#### GOAL OF THE EXERCISE
When you reach the line containing "[stepsLeft_abort hq]; omega⟩" in the data below, begin returning lines exactly as written, and stop once the line containing "exact ⟨hnext _ hmay, by omega⟩" has been returned.

#### LISTED ENTRIES

theorem boundsIndex_foldMicro (base : Addr) {count : Nat} (hcount : count ≤ 11) :
    BoundsIndex (foldMicro base count) where
  start s _ := nextRegister_fidx_le hcount (clearFold s)
  compute s t _ ht := by
    obtain rfl : nextRegister count (accumulate s) = t := Option.some.inj ht
    exact nextRegister_fidx_le hcount (accumulate s)
  commit s hs := by simpa [foldMicro] using hs

theorem boundsIndex_microOf (i : Instr) : BoundsIndex (microOf i) := by
  cases hi : writesCsum i
  · exact (keeps_microOf (f := State.fidx) (fun _ _ _ => rfl) i (fun _ _ _ => rfl) (fun _ _ _ _ => rfl)
      (by simp [hi])).boundsIndex
  · obtain rfl | rfl : i = .cs1 ∨ i = .cs2 := by simpa [writesCsum] using hi
    · exact boundsIndex_foldMicro cs1Base (by decide)
    · exact boundsIndex_foldMicro cs2Base (by decide)

theorem perform_fidx_le {m : Micro} (hm : BoundsIndex m) (r : Request) (s : State) (h : s.fidx.toNat ≤ 10) :
    (perform r m s).fidx.toNat ≤ 10 :=
  perform_keeps r m (fun u => u.fidx.toNat ≤ 10) (fun _ _ => Nat.zero_le _) (fun _ hu => hu)
    (fun u _ hu => by cases r <;> exact hu)
    (busyStep_keeps m _ hm.start hm.compute hm.commit (fun u c hu => by rwa [endCommand_fidx])
      (fun _ _ _ _ _ _ _ _ hu => hu)) s h

/-- What a fold's frame sends, and from where, while FIDX is below the count (R65, R88). -/
theorem send_foldMicro (base : Addr) (count : Nat) (s : State) : (foldMicro base count).send s =
    some (readFrame s.cfg (BitVec.ofNat 7 (base.toNat + s.fidx.toNat))) := by
  rw [← foldAddr_eq]; rfl

/-- Settles O46: the loop's test keeps FIDX in range, and the invariant's `mayFrame` has it below the count while a
frame is in progress. -/
theorem foldIndexStaysInRange : Obligations.FoldIndexStaysInRange := by
  refine ⟨fun s t hs h => ?step, fun s => ⟨fun hi => ?cs1, fun hi => ?cs2⟩, fun s hinv hframe => ?inv⟩
  case step =>
    obtain ⟨-, ⟨-, rfl⟩ | ⟨r, -, ⟨i, -, rfl⟩ | ⟨e, -, rfl⟩⟩⟩ := step_cases h
    · unfold waitIdle
      split
      · exact Nat.zero_le _
      · exact hs
    · exact perform_fidx_le (boundsIndex_microOf i) _ s hs
    · exact perform_fidx_le (keeps_illegalMicro fun _ _ _ => rfl).boundsIndex r s hs
  case cs1 =>
    have hbase : cs1Base.toNat = 0x21 := rfl
    rw [foldAddr_eq, BitVec.toNat_ofNat, hbase]
    omega
  case cs2 =>
    have hbase : cs2Base.toNat = 0x31 := rfl
    rw [foldAddr_eq, BitVec.toNat_ofNat, hbase]
    omega
  case inv =>
    obtain ⟨-, -, hphase, -⟩ := hinv
    have hmay : ∀ i, currentInstr s = some i → mayFrame s.fidx i = true := fun i hi => by
      simpa [phaseFits, hframe, hi] using hphase
    refine ⟨fun hi => ⟨?_, send_foldMicro _ _ s⟩, fun hi => ⟨?_, send_foldMicro _ _ s⟩⟩
    · have hlt : s.fidx.toNat < cs1Count := of_decide_eq_true (hmay _ hi)
      exact Nat.le_of_lt_succ hlt
    · have hlt : s.fidx.toNat < cs2Count := of_decide_eq_true (hmay _ hi)
      exact Nat.le_of_lt_succ hlt

/-! ### A run comes to its end or waits -/

/-- The phase is one the instruction can be in: `Safety.phaseFits` for an instruction that is given. -/
def PhaseOf (i : Instr) (s : State) : Prop :=
  match s.phase with
  | .frame => mayFrame s.fidx i = true
  | .compute => mayCompute s.fidx i = true
  | .decode | .abort | .finish _ => True

/-- The frames still to complete, the one in progress included. -/
def framesLeft (fidx : BitVec 4) : Instr → Nat
  | .cs1 => cs1Count - fidx.toNat
  | .cs2 => cs2Count - fidx.toNat
  | _ => 1

/-- A bound on the steps to the end: 12 for a frame and what follows it (R75, R85), the end step, and the decode step
before the 11 frames of CS1 (R150). -/
def stepsLeft (i : Instr) (s : State) : Nat :=
  match s.phase with
  | .decode => 134
  | .frame => 12 * framesLeft s.fidx i + 1 - s.mpc.val
  | .compute => 12 * framesLeft s.fidx i - 9
  | .abort => 2
  | .finish _ => 1

section
variable {i : Instr} {s : State}

theorem phaseOf_frame (h : s.phase = .frame) : PhaseOf i s ↔ mayFrame s.fidx i = true := by simp [PhaseOf, h]

theorem phaseOf_compute (h : s.phase = .compute) : PhaseOf i s ↔ mayCompute s.fidx i = true := by simp [PhaseOf, h]

theorem phaseOf_finish {c : Code} (h : s.phase = .finish c) : PhaseOf i s := by simp [PhaseOf, h]

theorem stepsLeft_frame (h : s.phase = .frame) : stepsLeft i s = 12 * framesLeft s.fidx i + 1 - s.mpc.val := by
  simp [stepsLeft, h]

theorem stepsLeft_compute (h : s.phase = .compute) : stepsLeft i s = 12 * framesLeft s.fidx i - 9 := by
  simp [stepsLeft, h]

theorem stepsLeft_decode (h : s.phase = .decode) : stepsLeft i s = 134 := by simp [stepsLeft, h]

theorem stepsLeft_abort (h : s.phase = .abort) : stepsLeft i s = 2 := by simp [stepsLeft, h]

theorem stepsLeft_finish {c : Code} (h : s.phase = .finish c) : stepsLeft i s = 1 := by simp [stepsLeft, h]

end

/-- The parts an instruction supplies take it to a phase of its own, with at most `n` steps left. -/
def Within (i : Instr) (n : Nat) (s : State) : Prop := PhaseOf i s ∧ stepsLeft i s ≤ n

/-- What an instruction's parts owe to a run that comes to its end: in the phases that are the instruction's they
answer, and each takes it nearer to the end. -/
structure RunsDown (i : Instr) (m : Micro) : Prop where
  start : ∀ s, Within i 133 (m.start s)
  send : ∀ s, mayFrame s.fidx i = true → ∃ f, m.send s = some f
  afterFrame : (m.afterFrame = .compute ∧ ∀ fidx, mayFrame fidx i = true → mayCompute fidx i = true) ∨
    m.afterFrame = .finish .ok
  compute : ∀ s, mayCompute s.fidx i = true →
    ∃ t, m.compute s = some t ∧ Within i (12 * framesLeft s.fidx i - 10) t
  framesLeft : ∀ fidx, mayFrame fidx i = true ∨ mayCompute fidx i = true → 1 ≤ framesLeft fidx i

/-- An instruction of one checked frame and no conversion: READ, WRITE and the bare frames. -/
theorem runsDown_of_checkedFrame (i : Instr) (m : Micro) (allowed : Bool) (hframes : ∀ fidx, framesLeft fidx i = 1)
    (hframe : ∀ fidx, mayFrame fidx i = allowed) (hcompute : ∀ fidx, mayCompute fidx i = false)
    (hstart : ∀ s, m.start s = if allowed then startFrame s else raise .invalidAddress s)
    (hsend : ∀ s, ∃ f, m.send s = some f) (hafter : m.afterFrame = .finish .ok) : RunsDown i m where
  start s := by
    rw [hstart]
    cases allowed
    · exact ⟨phaseOf_finish rfl, by rw [if_neg (by decide), stepsLeft_finish rfl]; decide⟩
    · exact ⟨(phaseOf_frame rfl).2 (hframe _), by rw [if_pos rfl, stepsLeft_frame rfl, hframes]; simp⟩
  send s _ := hsend s
  afterFrame := .inr hafter
  compute s hs := by simp [hcompute] at hs
  framesLeft fidx _ := by rw [hframes]

/-- The loop's test goes on to a frame within the count, or to the end (R85). -/
theorem nextRegister_within {i : Instr} {count : Nat} (hmay : ∀ fidx, mayFrame fidx i = decide (fidx.toNat < count))
    (hframes : ∀ fidx, framesLeft fidx i = count - fidx.toNat) (s : State) :
    Within i (12 * (count - s.fidx.toNat) + 1) (nextRegister count s) := by
  rcases nextRegister_cases count s with ⟨hlt, h⟩ | ⟨-, h⟩ <;> rw [h]
  · exact ⟨(phaseOf_frame rfl).2 (by rw [hmay]; exact decide_eq_true hlt),
      by rw [stepsLeft_frame rfl, hframes]; exact Nat.sub_le _ _⟩
  · exact ⟨phaseOf_finish rfl, by rw [stepsLeft_finish rfl]; omega⟩

theorem runsDown_foldMicro {i : Instr} {count : Nat} (base : Addr) (hcount : count ≤ 11)
    (hframe : ∀ fidx, mayFrame fidx i = decide (fidx.toNat < count))
    (hcompute : ∀ fidx, mayCompute fidx i = decide (fidx.toNat < count))
    (hframes : ∀ fidx, framesLeft fidx i = count - fidx.toNat) : RunsDown i (foldMicro base count) where
  start s := by
    obtain ⟨hphase, hleft⟩ := nextRegister_within hframe hframes (clearFold s)
    exact ⟨hphase, hleft.trans (by rw [clearFold_fidx]; simp; omega)⟩
  send s _ := ⟨_, rfl⟩
  afterFrame := .inl ⟨rfl, fun fidx h => by rw [hcompute, ← hframe]; exact h⟩
  compute s hs := by
    obtain ⟨hphase, hleft⟩ := nextRegister_within hframe hframes (accumulate s)
    refine ⟨_, rfl, hphase, hleft.trans ?_⟩
    have hlt : s.fidx.toNat < count := of_decide_eq_true ((hcompute _).symm.trans hs)
    have hnext : (accumulate s).fidx.toNat = s.fidx.toNat + 1 := by
      rw [accumulate_fidx, BitVec.toNat_add]
      exact Nat.mod_eq_of_lt (by simp; omega)
    rw [hnext, hframes]
    omega
  framesLeft fidx h := by
    simp only [hframe, hcompute, or_self, decide_eq_true_eq] at h
    rw [hframes]
    omega

theorem framesLeft_measInstr (fidx : BitVec 4) (k : Quantity) : framesLeft fidx (measInstr k) = 1 := by cases k <;> rfl

theorem framesLeft_convInstr (fidx : BitVec 4) (r : Half) (k : Quantity) : framesLeft fidx (convInstr r k) = 1 := by
  cases k <;> rfl

theorem runsDown_measMicro (k : Quantity) : RunsDown (measInstr k) (measMicro k) where
  start s := ⟨(phaseOf_frame rfl).2 (by cases k <;> rfl), by rw [stepsLeft_frame rfl, framesLeft_measInstr]; omega⟩
  send s _ := ⟨_, rfl⟩
  afterFrame := .inl ⟨rfl, fun _ _ => by cases k <;> rfl⟩
  compute s _ := ⟨_, rfl, phaseOf_finish rfl, by rw [stepsLeft_finish rfl, framesLeft_measInstr]; omega⟩
  framesLeft fidx _ := by rw [framesLeft_measInstr]

theorem runsDown_convMicro (r : Half) (k : Quantity) : RunsDown (convInstr r k) (convMicro k r) where
  start s := ⟨(phaseOf_compute rfl).2 (by cases k <;> rfl), by rw [stepsLeft_compute rfl, framesLeft_convInstr]; omega⟩
  send s h := by cases k <;> cases h
  afterFrame := .inl ⟨rfl, fun _ h => by cases k <;> cases h⟩
  compute s _ := ⟨_, rfl, phaseOf_finish rfl, by rw [stepsLeft_finish rfl, framesLeft_convInstr]; omega⟩
  framesLeft fidx _ := by rw [framesLeft_convInstr]

theorem runsDown_microOf (i : Instr) : RunsDown i (microOf i) := by
  refine microOf_elim (P := RunsDown) ?read ?write ?cs1 ?cs2 runsDown_measMicro runsDown_convMicro ?frameRead
    ?frameWrite i
  case read =>
    exact fun a => runsDown_of_checkedFrame (.read a) (readMicro a) (readable a) (fun _ => rfl)
      (fun _ => rfl) (fun _ => rfl) (fun _ => rfl) (fun _ => ⟨_, rfl⟩) rfl
  case write =>
    exact fun a v => runsDown_of_checkedFrame (.write a v) (writeMicro a v) (writable a) (fun _ => rfl)
      (fun _ => rfl) (fun _ => rfl) (fun _ => rfl) (fun _ => ⟨_, rfl⟩) rfl
  case cs1 => exact runsDown_foldMicro _ (by decide) (fun _ => rfl) (fun _ => rfl) (fun _ => rfl)
  case cs2 => exact runsDown_foldMicro _ (by decide) (fun _ => rfl) (fun _ => rfl) (fun _ => rfl)
  case frameRead =>
    exact fun a => runsDown_of_checkedFrame (.frameRead a) (frameReadMicro a) (readable a)
      (fun _ => rfl) (fun _ => rfl) (fun _ => rfl) (fun _ => rfl) (fun _ => ⟨_, rfl⟩) rfl
  case frameWrite =>
    exact fun a v => runsDown_of_checkedFrame (.frameWrite a v) (frameWriteMicro a v) (writable a)
      (fun _ => rfl) (fun _ => rfl) (fun _ => rfl) (fun _ => rfl) (fun _ => ⟨_, rfl⟩) rfl

theorem stepsLeft_pos {i : Instr} {s : State} (h : PhaseOf i s) : 1 ≤ stepsLeft i s := by
  have hm := s.mpc.isLt
  cases hp : s.phase with
  | decode => simp [stepsLeft_decode hp]
  | abort => simp [stepsLeft_abort hp]
  | finish c => simp [stepsLeft_finish hp]
  | frame =>
    have := (runsDown_microOf i).framesLeft s.fidx (.inl ((phaseOf_frame hp).1 h))
    rw [stepsLeft_frame hp]
    omega
  | compute =>
    have := (runsDown_microOf i).framesLeft s.fidx (.inr ((phaseOf_compute hp).1 h))
    rw [stepsLeft_compute hp]
    omega

/-- A step of an instruction that does not end it leaves it in a phase of its own, nearer to its end. -/
theorem busyStep_progress {i : Instr} {s t : State} (h : PhaseOf i s) (hs : busyStep (microOf i) s = some t)
    (ht : t.st = .busy) : PhaseOf i t ∧ stepsLeft i t < stepsLeft i s := by
  have hdown := runsDown_microOf i
  rcases busyStep_cases hs with ⟨hp, rfl⟩ | ⟨hp, f, -, hf⟩ | ⟨hp, rfl⟩ | ⟨hp, hc⟩ | ⟨-, rfl⟩ | ⟨c, -, -, rfl⟩
  · obtain ⟨hphase, hleft⟩ := hdown.start s
    exact ⟨hphase, by rw [stepsLeft_decode hp]; omega⟩
  · have hmay := (phaseOf_frame hp).1 h
    have hframes := hdown.framesLeft s.fidx (.inl hmay)
    have hfidx : t.fidx = s.fidx := by
      obtain ⟨sel, mpc, hb, lb, replies, ops, phase, rfl⟩ := frameStep_frame hf
      rfl
    have hm := s.mpc.isLt
    rw [stepsLeft_frame hp]
    rcases frameStep_progress hp hf with ⟨hq, hlt⟩ | ⟨hq, hle⟩ | ⟨hq, hge⟩
    · rw [phaseOf_frame hq, stepsLeft_frame hq, hfidx]
      exact ⟨hmay, by omega⟩
    · exact ⟨by simp [PhaseOf, hq], by rw [stepsLeft_abort hq]; omega⟩
    · rcases hdown.afterFrame with ⟨ha, hnext⟩ | ha
      · rw [phaseOf_compute (hq.trans ha), stepsLeft_compute (hq.trans ha), hfidx]
        exact ⟨hnext _ hmay, by omega⟩
      · exact ⟨phaseOf_finish (hq.trans ha), by rw [stepsLeft_finish (hq.trans ha)]; omega⟩
  · exact ⟨phaseOf_finish rfl, by rw [stepsLeft_finish rfl, stepsLeft_abort hp]; decide⟩
  · have hmay := (phaseOf_compute hp).1 h
    have hframes := hdown.framesLeft s.fidx (.inr hmay)
    obtain ⟨u, hu, hphase, hleft⟩ := hdown.compute s hmay
    obtain rfl : u = t := Option.some.inj (hu.symm.trans hc)
    exact ⟨hphase, by rw [stepsLeft_compute hp]; omega⟩
  · obtain ⟨code, done, history, he⟩ := endCommand_frame .ok ((microOf i).commit s)
    rw [he] at ht
    cases ht
  · obtain ⟨code, done, history, he⟩ := endCommand_frame c s
    rw [he] at ht
    cases ht

/-- A step of a frame waits only for an answer (R37). -/
theorem replies_of_frameStep_eq_none {f : Frame} {p : Phase} {s : State} (h : frameStep f p s = none) :
    s.replies = [] := by
  unfold frameStep at h
  split at h
  case h_3 => exact (frameXchg_eq_none _ _ _ s).1 h
  case h_5 => exact (frameXchg_eq_none _ _ _ s).1 h
  case h_7 => exact (frameXchg_eq_none _ _ _ s).1 h
  all_goals cases h

/-- An instruction in a phase of its own waits only for an answer (R37). -/
theorem replies_of_busyStep_eq_none {i : Instr} {s : State} (h : PhaseOf i s) (hs : busyStep (microOf i) s = none) :
    s.replies = [] := by
  have hdown := runsDown_microOf i
  cases hp : s.phase with
  | frame =>
    obtain ⟨f, hf⟩ := hdown.send s ((phaseOf_frame hp).1 h)
    rw [busyStep_frame _ f s hp hf] at hs
    exact replies_of_frameStep_eq_none hs
  | compute =>
    obtain ⟨t, ht, -⟩ := hdown.compute s ((phaseOf_compute hp).1 h)
    simp [busyStep, hp, ht] at hs
  | decode => simp [busyStep, hp] at hs
  | abort => simp [busyStep, hp] at hs
  | finish c => simp [busyStep, hp] at hs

#### REPLY TO THE EXERCISE
    · exact ⟨by simp [PhaseOf, hq], by rw [stepsLeft_abort hq]; omega⟩
    · rcases hdown.afterFrame with ⟨ha, hnext⟩ | ha
      · rw [phaseOf_compute (hq.trans ha), stepsLeft_compute (hq.trans ha), hfidx]
        exact ⟨hnext _ hmay, by omega⟩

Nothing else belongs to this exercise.